The most outré story in this genre is told by Mike Getz, about his parental home town of Subate. According to Getz, Latvian neighbors began arresting Jews one day prior to that of Operation Barbarossa on 21 June 1941 and clubbed them to death on June 23 on the second day of the war. “This date corresponds to the Yahrzeit,” Getz writes, “commemorated in Israel since 1942, when details, including the names of the killers also arrived in South Africa.”(9) The remarkable part of Getz’s tale that will become obvious later is that the information had reached South Africa in 1942.

For the producers of folklore it does not matter whether a person has been in Riga or not: the narrative goes along the same lines. For example that is true about Alfred Winter’s recent “memoirs”. He was a German Jew who was brought to Latvia on 10 December 1941, but he writes about the events in July as if he himself had been there and witnessed the events.

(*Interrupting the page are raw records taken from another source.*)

/-- Nanoseconds of the uplink's TSF at which the window of the beacon expected ends: T + G + BCN_WAIT (R181). -/
def upWindowEnd (u : Uplink) (t : Nat) (s : State) : Nat :=
  let g := match kget s.mac.sta u.sta with | some x => guardNs x (vget s.mac.bss u.bss).drift s | none => 8000000
  1000 * t + g + u.bcnWait * 1000000

/-- UPL_BEACON_WINDOW_END: the window of the expected beacon passed without one, which is a miss; BCN_LOSS_COUNT in a row lose the link. A
beacon received has moved what is expected on (R181, R182). -/
def uplWindowEnd (r : Nat) (s : State) : State :=
  match (vget s.mac.radio r).uplink with
  | none => s
  | some u =>
    match u.expect with
    | none => s
    | some t =>
      if u.lost || tsfNs u.bss s < upWindowEnd u t s then s
      else
        let v : Uplink := { u with misses := u.misses + 1, expect := some (t + u.interval * 1024) }
        let w := macCount r 22 1 (withRm r (fun m => { m with uplink := some v }) s)
        if v.misses < u.lossCount then w
        else
          let x := leaveFurrows u.sta 0xFF 3 (dropUplink r u.sta (withRm r (fun m => { m with uplink := some { v with lost := true } }) w))
          -- The station's placements go with the link (R283, R284).
          raise .beaconLost r (pad 6 u.bssid ++ [byte u.lossCount]) (unplaceSta u.sta (macCount r 23 1 x))

def execUplBeaconWindowEnd (r : Radio) (s : State) : Host.Outcome State Fault Refusal := whenLive s (uplWindowEnd (rnum r))

end Sys2Proof.Machine
end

“The Latvian nationalists and the Perkonkrusts Party started an uprising against the Russians. [..] A major Arreis [sic!], from Perkonkrusts, took over the reins of the police and formed an auxiliary police of ardent, anti-Semitic Latvians. They started a regime of terror prior to the arrival of the Germans on July 1, 1941. Jews were arrested without any rhyme or reason and accused of being Communists. They were taken to the police station, beaten up, and many were killed. Others were taken to the Central prison and never seen again. Jewish stores were plundered and many Jews were robbed of their possessions and left destitute. The Latvians were killing Jews regardless of sex or age. The stored-up anti-Semitism of Latvians now showed its real face, and the Germans were appalled over the fury which the Latvians had unleashed. With the arrival of the Germans, the radio went back on the air. The commentator welcomed the Germans. At the same time, he gave a speech. He said that the time has come to clean Latvia from all Communists and Jews.”(10)

As a counterexample to the Germanless variant of tales one can cite a 1943 Soviet version. It comes from Swedish Communist organ “Arbetartidningen – Ny Dag”, and the article, “The Germans in Latvia,” was penned by A. Jablonskis, a Kirhensteins’s government official. Jablonskis wrote:

“The Germans celebrated their arrival in the Latvian Soviet Republic with mass executions. In Riga all those were executed who did not strike the fancy of the Germans. First of all such persons were killed in their apartments or in the streets who had some official position during the Soviet regime, socially active persons, Stakhanov workers and Jews. Later the Germans introduced a special system. The executions in the streets and in the apartments ceased. Instead they took place in the Central Prison and the Prison of Trial, and in the forest areas at Bikernieki, between Katlakalns and Bisumuiza and at the Lubansk highway. The air in these areas is still polluted by the cadaverous odor, and admission is strictly prohibited to the public.”(11)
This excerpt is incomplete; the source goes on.